At the lift, guests pass through RFID gates before their first ride of the day. This will activate their bracelets and snap a photo of the wearer. On all subsequent lift rides, they can use the pass-through RFID gates, and lifties will keep an eye out to match the photo taken that morning with the person passing through the gate—much as the previous gate system operated.
Passholders must go through a similar process, only the photo taken at the gate on that first day serves as their season pass photo for the rest of the season. Why go this route? “Having someone take a picture at the desk when they buy their pass, or even upload a picture from home, doesn’t make any sense,” says Hession. That often produces a picture of somebody looking like a GQ model, but who looks nothing like that when showing up at the resort in helmet, goggles, and jacket.
Hession says that the old system was the source of a significant amount of fraud. Guests would use another person’s season pass by gearing up and making it tough for lifties to match photo with face. The new process won’t be perfect, but it should help reduce fraudulent season pass use, he believes.
The Human Element
It’s not just guests who need to learn the new system, but staff, too.
Most mountain resorts design their operations based on how their programs function. If the enterprise system requires a specific redemption process, that’s what the staff is trained to do. As a result, many employees’ everyday responsibilities revolve around these systems and processes. So what happens when those systems and processes are no longer, and responsibilities change?
“The biggest challenge has been to get buy-in from the people who have worked with the existing programs,” says Hession. “To get them to change has been an emotional rollercoaster.

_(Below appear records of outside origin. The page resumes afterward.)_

-- ==== Sys2Proof/Laws/State.lean ====
section
/-! SUPPORT. One lemma per field for every named update of State. -/

namespace Sys2Proof.Machine

/-! ### modFeeder -/

@[simp] theorem modFeeder_phase (f : Fin 16) (h : FeederCtl → FeederCtl) (s : State) : (modFeeder f h s).phase = s.phase := rfl
@[simp] theorem modFeeder_time (f : Fin 16) (h : FeederCtl → FeederCtl) (s : State) : (modFeeder f h s).time = s.time := rfl
@[simp] theorem modFeeder_settings (f : Fin 16) (h : FeederCtl → FeederCtl) (s : State) : (modFeeder f h s).settings = s.settings := rfl
@[simp] theorem modFeeder_fmon (f : Fin 16) (h : FeederCtl → FeederCtl) (s : State) : (modFeeder f h s).fmon = s.fmon := rfl
@[simp] theorem modFeeder_inputs (f : Fin 16) (h : FeederCtl → FeederCtl) (s : State) : (modFeeder f h s).inputs = s.inputs := rfl
@[simp] theorem modFeeder_meas (f : Fin 16) (h : FeederCtl → FeederCtl) (s : State) : (modFeeder f h s).meas = s.meas := rfl
@[simp] theorem modFeeder_feeders (f : Fin 16) (h : FeederCtl → FeederCtl) (s : State) : (modFeeder f h s).feeders = s.feeders.set f (h s.feeders[f]) := rfl
@[simp] theorem modFeeder_shd (f : Fin 16) (h : FeederCtl → FeederCtl) (s : State) : (modFeeder f h s).shd = s.shd := rfl
@[simp] theorem modFeeder_rst (f : Fin 16) (h : FeederCtl → FeederCtl) (s : State) : (modFeeder f h s).rst = s.rst := rfl
@[simp] theorem modFeeder_gen (f : Fin 16) (h : FeederCtl → FeederCtl) (s : State) : (modFeeder f h s).gen = s.gen := rfl
@[simp] theorem modFeeder_cur (f : Fin 16) (h : FeederCtl → FeederCtl) (s : State) : (modFeeder f h s).cur = s.cur := rfl
@[simp] theorem modFeeder_blk (f : Fin 16) (h : FeederCtl → FeederCtl) (s : State) : (modFeeder f h s).blk = s.blk := rfl
@[simp] theorem modFeeder_lnk (f : Fin 16) (h : FeederCtl → FeederCtl) (s : State) : (modFeeder f h s).lnk = s.lnk := rfl
@[simp] theorem modFeeder_evr (f : Fin 16) (h : FeederCtl → FeederCtl) (s : State) : (modFeeder f h s).evr = s.evr := rfl
@[simp] theorem modFeeder_sto (f : Fin 16) (h : FeederCtl → FeederCtl) (s : State) : (modFeeder f h s).sto = s.sto := rfl
@[simp] theorem modFeeder_notices (f : Fin 16) (h : FeederCtl → FeederCtl) (s : State) : (modFeeder f h s).notices = s.notices := rfl
@[simp] theorem modFeeder_draws (f : Fin 16) (h : FeederCtl → FeederCtl) (s : State) : (modFeeder f h s).draws = s.draws := rfl
@[simp] theorem modFeeder_pending (f : Fin 16) (h : FeederCtl → FeederCtl) (s : State) : (modFeeder f h s).pending = s.pending := rfl

/-! ### modSet -/

@[simp] theorem modSet_phase (g : Fin 4) (h : SetCtl → SetCtl) (s : State) : (modSet g h s).phase = s.phase := rfl
@[simp] theorem modSet_time (g : Fin 4) (h : SetCtl → SetCtl) (s : State) : (modSet g h s).time = s.time := rfl
@[simp] theorem modSet_settings (g : Fin 4) (h : SetCtl → SetCtl) (s : State) : (modSet g h s).settings = s.settings := rfl
@[simp] theorem modSet_fmon (g : Fin 4) (h : SetCtl → SetCtl) (s : State) : (modSet g h s).fmon = s.fmon := rfl
@[simp] theorem modSet_inputs (g : Fin 4) (h : SetCtl → SetCtl) (s : State) : (modSet g h s).inputs = s.inputs := rfl
@[simp] theorem modSet_meas (g : Fin 4) (h : SetCtl → SetCtl) (s : State) : (modSet g h s).meas = s.meas := rfl
@[simp] theorem modSet_feeders (g : Fin 4) (h : SetCtl → SetCtl) (s : State) : (modSet g h s).feeders = s.feeders := rfl
@[simp] theorem modSet_shd (g : Fin 4) (h : SetCtl → SetCtl) (s : State) : (modSet g h s).shd = s.shd := rfl
@[simp] theorem modSet_rst (g : Fin 4) (h : SetCtl → SetCtl) (s : State) : (modSet g h s).rst = s.rst := rfl
@[simp] theorem modSet_gen (g : Fin 4) (h : SetCtl → SetCtl) (s : State) : (modSet g h s).gen = { s.gen with sets := s.gen.sets.set g (h s.gen.sets[g]) } := rfl
@[simp] theorem modSet_cur (g : Fin 4) (h : SetCtl → SetCtl) (s : State) : (modSet g h s).cur = s.cur := rfl
@[simp] theorem modSet_blk (g : Fin 4) (h : SetCtl → SetCtl) (s : State) : (modSet g h s).blk = s.blk := rfl
@[simp] theorem modSet_lnk (g : Fin 4) (h : SetCtl → SetCtl) (s : State) : (modSet g h s).lnk = s.lnk := rfl
@[simp] theorem modSet_evr (g : Fin 4) (h : SetCtl → SetCtl) (s : State) : (modSet g h s).evr = s.evr := rfl
@[simp] theorem modSet_sto (g : Fin 4) (h : SetCtl → SetCtl) (s : State) : (modSet g h s).sto = s.sto := rfl
@[simp] theorem modSet_notices (g : Fin 4) (h : SetCtl → SetCtl) (s : State) : (modSet g h s).notices = s.notices := rfl
@[simp] theorem modSet_draws (g : Fin 4) (h : SetCtl → SetCtl) (s : State) : (modSet g h s).draws = s.draws := rfl
@[simp] theorem modSet_pending (g : Fin 4) (h : SetCtl → SetCtl) (s : State) : (modSet g h s).pending = s.pending := rfl

/-! ### modChannel -/

@[simp] theorem modChannel_phase (j : Fin 6) (h : ChannelCtl → ChannelCtl) (s : State) : (modChannel j h s).phase = s.phase := rfl
@[simp] theorem modChannel_time (j : Fin 6) (h : ChannelCtl → ChannelCtl) (s : State) : (modChannel j h s).time = s.time := rfl
@[simp] theorem modChannel_settings (j : Fin 6) (h : ChannelCtl → ChannelCtl) (s : State) : (modChannel j h s).settings = s.settings := rfl
@[simp] theorem modChannel_fmon (j : Fin 6) (h : ChannelCtl → ChannelCtl) (s : State) : (modChannel j h s).fmon = s.fmon := rfl
@[simp] theorem modChannel_inputs (j : Fin 6) (h : ChannelCtl → ChannelCtl) (s : State) : (modChannel j h s).inputs = s.inputs := rfl
@[simp] theorem modChannel_meas (j : Fin 6) (h : ChannelCtl → ChannelCtl) (s : State) : (modChannel j h s).meas = s.meas := rfl
@[simp] theorem modChannel_feeders (j : Fin 6) (h : ChannelCtl → ChannelCtl) (s : State) : (modChannel j h s).feeders = s.feeders := rfl
@[simp] theorem modChannel_shd (j : Fin 6) (h : ChannelCtl → ChannelCtl) (s : State) : (modChannel j h s).shd = s.shd := rfl
@[simp] theorem modChannel_rst (j : Fin 6) (h : ChannelCtl → ChannelCtl) (s : State) : (modChannel j h s).rst = s.rst := rfl
@[simp] theorem modChannel_gen (j : Fin 6) (h : ChannelCtl → ChannelCtl) (s : State) : (modChannel j h s).gen = s.gen := rfl
@[simp] theorem modChannel_cur (j : Fin 6) (h : ChannelCtl → ChannelCtl) (s : State) : (modChannel j h s).cur = { s.cur with channels := s.cur.channels.set j (h s.cur.channels[j]) } := rfl
@[simp] theorem modChannel_blk (j : Fin 6) (h : ChannelCtl → ChannelCtl) (s : State) : (modChannel j h s).blk = s.blk := rfl
@[simp] theorem modChannel_lnk (j : Fin 6) (h : ChannelCtl → ChannelCtl) (s : State) : (modChannel j h s).lnk = s.lnk := rfl
@[simp] theorem modChannel_evr (j : Fin 6) (h : ChannelCtl → ChannelCtl) (s : State) : (modChannel j h s).evr = s.evr := rfl
@[simp] theorem modChannel_sto (j : Fin 6) (h : ChannelCtl → ChannelCtl) (s : State) : (modChannel j h s).sto = s.sto := rfl
@[simp] theorem modChannel_notices (j : Fin 6) (h : ChannelCtl → ChannelCtl) (s : State) : (modChannel j h s).notices = s.notices := rfl
@[simp] theorem modChannel_draws (j : Fin 6) (h : ChannelCtl → ChannelCtl) (s : State) : (modChannel j h s).draws = s.draws := rfl
@[simp] theorem modChannel_pending (j : Fin 6) (h : ChannelCtl → ChannelCtl) (s : State) : (modChannel j h s).pending = s.pending := rfl

/-! ### modInput -/

@[simp] theorem modInput_phase (i : Fin 32) (h : InputCtl → InputCtl) (s : State) : (modInput i h s).phase = s.phase := rfl
@[simp] theorem modInput_time (i : Fin 32) (h : InputCtl → InputCtl) (s : State) : (modInput i h s).time = s.time := rfl
@[simp] theorem modInput_settings (i : Fin 32) (h : InputCtl → InputCtl) (s : State) : (modInput i h s).settings = s.settings := rfl
@[simp] theorem modInput_fmon (i : Fin 32) (h : InputCtl → InputCtl) (s : State) : (modInput i h s).fmon = s.fmon := rfl
@[simp] theorem modInput_inputs (i : Fin 32) (h : InputCtl → InputCtl) (s : State) : (modInput i h s).inputs = s.inputs.set i (h s.inputs[i]) := rfl
@[simp] theorem modInput_meas (i : Fin 32) (h : InputCtl → InputCtl) (s : State) : (modInput i h s).meas = s.meas := rfl
@[simp] theorem modInput_feeders (i : Fin 32) (h : InputCtl → InputCtl) (s : State) : (modInput i h s).feeders = s.feeders := rfl
@[simp] theorem modInput_shd (i : Fin 32) (h : InputCtl → InputCtl) (s : State) : (modInput i h s).shd = s.shd := rfl
@[simp] theorem modInput_rst (i : Fin 32) (h : InputCtl → InputCtl) (s : State) : (modInput i h s).rst = s.rst := rfl
@[simp] theorem modInput_gen (i : Fin 32) (h : InputCtl → InputCtl) (s : State) : (modInput i h s).gen = s.gen := rfl
@[simp] theorem modInput_cur (i : Fin 32) (h : InputCtl → InputCtl) (s : State) : (modInput i h s).cur = s.cur := rfl
@[simp] theorem modInput_blk (i : Fin 32) (h : InputCtl → InputCtl) (s : State) : (modInput i h s).blk = s.blk := rfl
@[simp] theorem modInput_lnk (i : Fin 32) (h : InputCtl → InputCtl) (s : State) : (modInput i h s).lnk = s.lnk := rfl
@[simp] theorem modInput_evr (i : Fin 32) (h : InputCtl → InputCtl) (s : State) : (modInput i h s).evr = s.evr := rfl
@[simp] theorem modInput_sto (i : Fin 32) (h : InputCtl → InputCtl) (s : State) : (modInput i h s).sto = s.sto := rfl
@[simp] theorem modInput_notices (i : Fin 32) (h : InputCtl → InputCtl) (s : State) : (modInput i h s).notices = s.notices := rfl
@[simp] theorem modInput_draws (i : Fin 32) (h : InputCtl → InputCtl) (s : State) : (modInput i h s).draws = s.draws := rfl
@[simp] theorem modInput_pending (i : Fin 32) (h : InputCtl → InputCtl) (s : State) : (modInput i h s).pending = s.pending := rfl

/-! ### modShd -/

@[simp] theorem modShd_phase (h : Shd → Shd) (s : State) : (modShd h s).phase = s.phase := rfl
@[simp] theorem modShd_time (h : Shd → Shd) (s : State) : (modShd h s).time = s.time := rfl
@[simp] theorem modShd_settings (h : Shd → Shd) (s : State) : (modShd h s).settings = s.settings := rfl
@[simp] theorem modShd_fmon (h : Shd → Shd) (s : State) : (modShd h s).fmon = s.fmon := rfl
@[simp] theorem modShd_inputs (h : Shd → Shd) (s : State) : (modShd h s).inputs = s.inputs := rfl
@[simp] theorem modShd_meas (h : Shd → Shd) (s : State) : (modShd h s).meas = s.meas := rfl
@[simp] theorem modShd_feeders (h : Shd → Shd) (s : State) : (modShd h s).feeders = s.feeders := rfl
@[simp] theorem modShd_shd (h : Shd → Shd) (s : State) : (modShd h s).shd = h s.shd := rfl
@[simp] theorem modShd_rst (h : Shd → Shd) (s : State) : (modShd h s).rst = s.rst := rfl
@[simp] theorem modShd_gen (h : Shd → Shd) (s : State) : (modShd h s).gen = s.gen := rfl
@[simp] theorem modShd_cur (h : Shd → Shd) (s : State) : (modShd h s).cur = s.cur := rfl
@[simp] theorem modShd_blk (h : Shd → Shd) (s : State) : (modShd h s).blk = s.blk := rfl
@[simp] theorem modShd_lnk (h : Shd → Shd) (s : State) : (modShd h s).lnk = s.lnk := rfl
@[simp] theorem modShd_evr (h : Shd → Shd) (s : State) : (modShd h s).evr = s.evr := rfl
@[simp] theorem modShd_sto (h : Shd → Shd) (s : State) : (modShd h s).sto = s.sto := rfl
@[simp] theorem modShd_notices (h : Shd → Shd) (s : State) : (modShd h s).notices = s.notices := rfl
@[simp] theorem modShd_draws (h : Shd → Shd) (s : State) : (modShd h s).draws = s.draws := rfl
@[simp] theorem modShd_pending (h : Shd → Shd) (s : State) : (modShd h s).pending = s.pending := rfl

It’s been wild.”
The tasks some staff enjoyed—and gave them a sense of purpose and ownership—are going away, and it’s freaking people out, says Hession. “We’ve gone through all of this because we thought the whole time that it was the right thing to do. But what I’ve done wrong throughout this process is, I underestimated its impact on individuals.”
The move to SnowCloud affects all departments that have anything to do with resort operations. The team at Mountain Creek is ensuring staffers are thoroughly trained on the new processes, and how their responsibilities are changing as a result. Hession reports that after some bumps, the team is now stronger and fully bought in.
Training also extends to guests, too. The landing page of the resort’s website will have a video with a resort marketing person explaining the new process. And staff will be ready to answer any questions guests have on-resort.
If successful, what can a program like SnowCloud do for the industry? Hession plans to see what it does at Mountain Creek, as well as at Big Snow at American Dream, the indoor ski area that SNOW Operating is opening come spring, before considering its larger effect.
Version one will be fully implemented this winter, and version two is already in the works. Hession says v.2 will have more functions, including a management dashboard, and it will work through an app.
“People tell me I’m crazy for doing this,” Hession says. “I tell them you’re crazy for not doing it.”